Marquise com vista sobre a churrasqueira!

Querida, sei que, logo à noite, quando chegar a casa e te encontrar à volta das panelas lamentando o teu dia, irás mais uma vez fazer-me queixas dos disparates do Leonardo, do Lúcio e da Laura

(e eu, como sempre, a tentar lembrar-me porque raio os nomes dos nossos filhos começam todos por «éle»!)

e também do primo Luís

(será de família?),

que veio passar o verão connosco a Mem Martins, da vizinha de cima que voltou a estender roupa a pingar, ou do militar do andar ao lado que arranjou novo companheiro, irás voltar a dizer-me que o grelhador eléctrico, comprado em saldo no Feira Nova e no qual tentas com afinco assar sardinhas no estendal da roupa, não funciona bem, e eu ficarei a pensar que os problemas do meu dia são pequeninos e insignificantes ao pé dos teus.
Porque não me apetecerá contar-te que o meu chefe gritou mais uma vez comigo ou que as contas da empresa andam mal, que provavelmente nem irei ter subsídio de férias e que oxalá o ordenado não se atrase, senão a prestação das três assoalhadas com marquise

(como raio cabemos cá todos?)

está em risco, e tu querias tanto uma máquina de lavar roupa nova, igualzinha àquela que viste no folheto que deixaram na caixa do correio e que a tua irmã já tem, e eu sem ver outra alternativa senão irmos à praia de autocarro, porque o nosso Fiat Uno ainda não passou na inspecção e o meu irmão não está cá para arranjá-lo.
Não te quero preocupar com isso amor, mas também não sei de mais nada para conversar contigo.
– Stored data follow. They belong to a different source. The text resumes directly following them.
/-! ### The thermal unit, periodic work, boundary scan (chapters 2, 3 and 19) -/

/-- R51, R52, R69, R353, R419, R645, R648 to R651 and R656: an evaluation takes the mean of the last 100 scans, follows each cause of THERM_N and reports its edges; a minute is counted in its bin; a due time that
passes makes its task late; the boundary-scan port stands apart from everything else.
Completes (exec answers the next state that each clause describes, under conditions on the state and the operands alone): thermalEval, histMinute,
taskDueMissed, jtagTck. -/
def Obligations.ThermalTasksAndScan : Prop :=
  ∀ s : State,
    (Live s → RestoreStays s →
      (let t := s.d.therm
       let die := if t.scans = [] then t.tDie else t.scans.foldl (· + ·) 0 / (t.scans.length : Int)
       Runs .thermalEval s (fun e =>
         e.therm.tDie = die ∧ e.therm.tMax = max t.tMax die
         ∧ (e.therm.causes.getLsbD 0 = true ↔ if t.causes.getLsbD 0 then (t.off.toNat : Int) ≤ die else (t.on.toNat : Int) ≤ die)
         ∧ (e.therm.causes.getLsbD 1 = true ↔ ∃ m ∈ s.d.mc, m.overTemp = true)
         ∧ (e.therm.active = true ↔ e.therm.causes ≠ 0)
         ∧ (t.active = false → e.therm.active = true → Queued 0x1100 e.therm.causes.toNat e)
         ∧ (t.active = true → e.therm.active = false → Queued 0x1101 0 e)
         ∧ (t.overLimit = false → 151 ≤ die → e.therm.overLimit = true ∧ Queued 0x1102 (tempByte die).toNat e)
         ∧ (∀ c : Fin 4, (s.d.chan c).tempTrigEn = true → (s.d.chan c).used = true → (s.d.chan c).offline = false → (s.d.chan c).fullTrain = false →
              (s.d.chan c).pass = none → s.d.ctl.mode = .operate →
              ((e.chan c).pass ≠ none ↔ 8 ≤ (die - (s.d.chan c).passTemp).natAbs))
         ∧ SameBut [.channels, .image, .thermal, .tasks] s.d e)
       ∧ Runs .histMinute s (fun e => e.therm = { t with
           hist := t.hist.modify (histBin t.minuteMax) satInc
           minutes := (t.minutes ++ [t.minuteMax]).drop (t.minutes.length + 1 - 1440), minuteMax := t.tDie }
           ∧ SameBut [.thermal] s.d e)
       ∧ (∀ task channel n : Nat, s.d.ctl.mode = .operate →
            (task = 1 ∧ channel < 4 ∧ (s.d.chan channel).retrainEn = true ∧ (s.d.chan channel).used = true ∧ n = 4 + channel
              ∨ task = 2 ∧ n = 8 ∨ task = 3 ∧ n = 9 ∨ task = 4 ∧ n = 10) →
          Runs (.taskDueMissed task channel) s (fun e =>
            e.tasks.map (fun k => { k with anchor := none })
              = (s.d.tasks.modify n (fun k => { k with missed := k.missed + 1, behind := true })).map (fun k => { k with anchor := none })
            ∧ ((s.d.task n).behind = false → Queued 0x0150 (task * 256 + (if task = 1 then channel else 0)) e) ∧ SameBut [.tasks] s.d e))))
    ∧ (∀ tms tdi trstN : Bool, s.d.ctl.mode ≠ .unpowered → s.d.ctl.domainsDown.getLsbD 6 = false →
        (let tap := if trstN then s.d.jtag.tap.next tms else .testLogicReset
         ∃ tdo, exec (.jtagTck tms tdi trstN) s = .next { s with d := { s.d with jtag := {
            tap := tap, tdo := tdo, shifts := if tap.shifting then s.d.jtag.shifts + 1 else s.d.jtag.shifts } } }
          ∧ (tap.shifting = false → tdo = none)))

/-- R15 and Table 2.3: nothing but RESET_N released leaves UNPOWERED, and there a command changes no unit of the data plane. -/
def Obligations.OnlyResetLeavesUnpowered : Prop :=
  ∀ (c : Instr) (s t : State), s.d.out = Outbox.none → s.d.ctl.mode = .unpowered → exec c s = .next t →
    (t.d.ctl.mode = .unpowered ∨ c = .resetNRelease)
      ∧ (c ≠ .resetNRelease → t.d.rail.st = s.d.rail.st ∧ t.d.eu.queue = s.d.eu.queue ∧ t.d.mem = s.d.mem ∧ t.d.reg = s.d.reg)
end

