theorem enterSave_commit_entered : Queued 0x0110 (t.toNat * 0x100 + d.ctl.mode.code) (endCommit z a (d.enterSave t).everyCycle) :=
  commit_event (packBytes_trigger_mode t d.ctl.mode ▸ (enterSave_events d t).1)

theorem enterSave_commit_phase : Queued 0x0114 0 (endCommit z a (d.enterSave t).everyCycle) :=
  commit_event (enterSave_events d t).2

end

/-! ### An own cut cause in an ARMED herd -/

/-- The units that a herd cut into SAVE can change. -/
def cutParts : List Part := [.plane, .mode, .engines, .channels, .image, .rails, .energy, .saving, .restoring, .herd, .rooster, .tasks]

theorem cutSave_only (d : Dev) (own : Bool) (r : Nat) (t : BitVec 3) : Only cutParts d ((d.herdEnterCut own r).enterSave t) :=
  ((herdEnterCut_only d own r).mono (by simp [cutParts])).trans ((enterSave_only _ t).mono (by simp [saveParts, cutParts]))

/-- The herd stays in the step that a cut has taken while SAVE is entered. -/
theorem cutSave_commit_herd (z : Option Dev) (a d : Dev) (own : Bool) (r : Nat) (t : BitVec 3) :
    (endCommit z a ((d.herdEnterCut own r).enterSave t).everyCycle).herd.st = 8
      ∧ (endCommit z a ((d.herdEnterCut own r).enterSave t).everyCycle).herd.steps = d.herd.steps + 1 := by
  have hsave : ((d.herdEnterCut own r).enterSave t).herd = (d.herdEnterCut own r).herd := (enterSave_only _ t).same .herd (by decide)
  obtain ⟨hst, hsteps⟩ := (enterSave_cycle (d.herdEnterCut own r) t).herd_step
  rw [endCommit_herd, hst, hsteps, hsave]
  exact ⟨rfl, rfl⟩

/-- HERD_CUT reports an own cause with its trigger (R518). -/
theorem cutSave_commit_event (z : Option Dev) (a d : Dev) (r : Nat) (t : BitVec 3) :
    Queued 0x0F03 (packBytes [(1, 1), (1, r)]) (endCommit z a ((d.herdEnterCut true r).enterSave t).everyCycle) :=
  commit_event ((enterSave_only _ t).ev.subset (emit_mem _ _ _))

theorem inOR_iff (d : Dev) : inOR d = true ↔ d.ctl.mode = .operate ∨ d.ctl.mode = .restore := by
  simp [inOR, inO, inR]

theorem saveNowWork_unarmedHerd {d : Dev} (h : d.herdArmed = false) : saveNowWork d = d.enterSave 5 := by
  rw [saveNowWork, h, if_neg Bool.false_ne_true]

/-- R46 ranks herd CUT over SAVE_NOW. -/
theorem saveNowWork_armedHerd {d : Dev} (h : d.herdArmed = true) (hm : inOR d = true) (ha : d.ctl.saveArmed = true) :
    saveNowWork d = (d.herdEnterCut true 5).enterSave 4 := by
  have hmode : (d.ctl.mode = .operate ∨ d.ctl.mode = .restore) ∨ d.ctl.mode = .safehold := .inl ((inOR_iff d).mp hm)
  rw [saveNowWork, if_pos h, Dev.herdCut, if_pos (by simpa [ha] using hmode)]
  rfl

end Sys2Proof

namespace Sys2Proof.Stmt
open Sys2Proof.Machine

/-! ### A command's own conditions (Table 4.9 check 9) -/

/-- A check that does not fail leaves the answer to the checks after it. -/
theorem of_check_passed {p : Prop} [Decidable p] {st : Byte} {a b v : Option Byte} (h : (if p then some st else a) = none)
    (hrest : a = none → b = v) : (if p then some st else b) = v := by
  by_cases hp : p
  · rw [if_pos hp] at h
    cases h
  · rw [if_neg hp] at h ⊢
    exact hrest h

/-- Where the eight checks before them pass, the command's own conditions decide. -/
theorem check_cond {c : Cmd} {x : Xact} {d : Dev} (h : { c with cond := fun _ => none }.check x d = none) : c.check x d = c.cond d := by
  unfold Cmd.check at h ⊢
  exact of_check_passed h fun h => of_check_passed h fun h => of_check_passed h fun h => of_check_passed h fun h =>
    of_check_passed h fun h => of_check_passed h fun h => of_check_passed h fun h => of_check_passed h fun _ => rfl
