-- ==== Sys2Proof/Config.lean ====
section
/-! DEFINITION. The named parameters of R9 with their defaults, and the free values (`draw` of R14): constants without a
body, so that nothing proved of the model depends on which value they have. -/

namespace Sys2Proof

/-- `RESERVED_POLICY`: what a reserved encoding does (R271). -/
inductive ReservedPolicy where
  | raiseRI
  | refuse
deriving DecidableEq, Repr

/-- `TLB_MULTIMATCH`: how a lookup or probe that more than one entry matches is resolved (R193). -/
inductive MultiMatch where
  | refuse
  | lowestIndex
  | mostRecent
deriving DecidableEq, Repr

/-- `RANDOM_POLICY`: how Random moves (R204). -/
inductive RandomPolicy where
  | onTlbwr
  | perCycle
  | draw
deriving DecidableEq, Repr

/-- `HILO_HAZARD`: what an MFHI or MFLO followed within two instructions by a HI/LO writer does (R768). -/
inductive HiloPolicy where
  | refuse
  | exact
deriving DecidableEq, Repr

/-- The named parameters of R9 that are values. `BUS` and `EXT_INT` are inputs of the state; `CP1_UNIT` is here the fact
whether a unit is attached. No instruction writes them. -/
structure Params where
  uncachedLatency  : Nat
  excEntryStall    : Nat
  refillLatency    : Nat
  cp1Present       : Bool
  reservedPolicy   : ReservedPolicy
  tlbMultimatch    : MultiMatch
  randomPolicy     : RandomPolicy
  hiloHazard       : HiloPolicy
  cp0HazardWindow  : Nat
  prid             : Word32
  configEc         : BitVec 3
  noopQuirks       : Bool
deriving DecidableEq, Repr

/-- The defaults of R9, every one as the table prints it; the machine has them at reset. -/
def Params.specDefault : Params where
  uncachedLatency := 50
  excEntryStall   := 2
  refillLatency   := 8
  cp1Present      := false
  reservedPolicy  := .raiseRI
  tlbMultimatch   := .refuse
  randomPolicy    := .draw
  hiloHazard      := .refuse
  cp0HazardWindow := 3
  prid            := 0x00000B22#32
  configEc        := 7#3
  noopQuirks      := false

/-- The state of the external CP1 unit as far as the CORE's interface moves data through it (R640): its registers, its
control registers and its condition bit. PRESUMED (log entry 9): the source excludes the unit's register file. -/
structure Cp1 where
  fpr  : Vector Word 32
  fcr  : Vector Word32 32
  cond : Bool
deriving DecidableEq, Repr, Inhabited

/-- The free values, one after another: the n-th `draw` of a run (R14). The state counts how many were taken. -/
opaque Config.draw : Nat → Word

/-- What the external CP1 unit does with a word the CORE hands it (R640): from the payload `iw[25:0]`, Status.FR and the
unit's state, its new state and whether it signals a floating-point exception. The unit is opaque (R6, R52). -/
opaque Config.cp1Exec : BitVec 26 → Bool → Cp1 → Cp1 × Bool

end Sys2Proof
end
Não tenho nenhum colega que se tenha divorciado recentemente por ter sido apanhado com a cunhada a fazer nudismo no Meco e tão pouco te interessaria saber que roubaram outra vez os espelhos do elevador do prédio onde moramos. Como não ligas ao futebol, como certamente não te interessa saber que o meu computador no trabalho não se entende comigo e tenho que fazer as facturas à mão, irei permanecer calado, depois de ter dado um beijinho na bochecha corada e escutarei o quanto te correu mal o dia, pois tenho a certeza de que te continuarás a queixar mesmo quando eu fugir para a marquise onde os miúdos dormem, e eu:


«— Sim ?»
«— Tchee!...»
«— Não me digas...»,


já sem te escutar bem, tentando ganhar espaço para abrir a janela e mergulhar num cigarro porque tu não gostas do cheiro em casa. Já vi que os miúdos têm pósteres novos na parede e nas janelas, é engraçado que eles têm um ar menos chocante do que aqueles que eu tinha no meu quarto quando te conheci no secundário. Quantas vezes me apetece confessar-te que tenho saudades desse tempo, se calhar são apenas saudades dos sonhos que então tínhamos, até tu engravidares e o teu pai me obrigar a casar contigo.
Como sempre dirás aos gritos que eu estou muito calado, que não te ligo, que me fecho,


«— Se calhar arranjaste uma amante ou andas embeiçado por uma colega...»,


altura em que eu fujo para o café, para beber uma última imperial ou para a casa de banho para ler o resto da Bola.
É por isso querida, que eu gosto de ver um filme contigo na sala, naquela televisão que comprámos no último Natal, com écran grande mas de marca branca porque era mais baratinha. Normalmente, logo a seguir à telenovela, tu aconchegas-te no meu ombro, indiferente ao barulho do modem e do teclado do computador, porque os putos estão num chat qualquer a destilar hormonas

(tivemos que meter o computador na sala, sei que não gostaste,
mas não havia mais espaço),

não tarda adormeces cansada, com um pouco de sorte ficas em posição de não ressonar, e eu poderei fazer-te festas no cabelo, ficamos tão bem em silêncio sem ter que te explicar aquela parte do filme que não percebeste, a pensar como és bonita, tão bonita como no dia em que te conheci, que gosto tanto de ti, e que, se o tempo ajudar, vamos à praia este fim de semana, sozinhos, porque não dizemos aos rapazes, que preferem ir para a outra banda, nem à Laura, que arranjou namorado novo e que a mim não me parece de confiança,

(eu sei... já me esqueci de quando era novo e namorávamos...)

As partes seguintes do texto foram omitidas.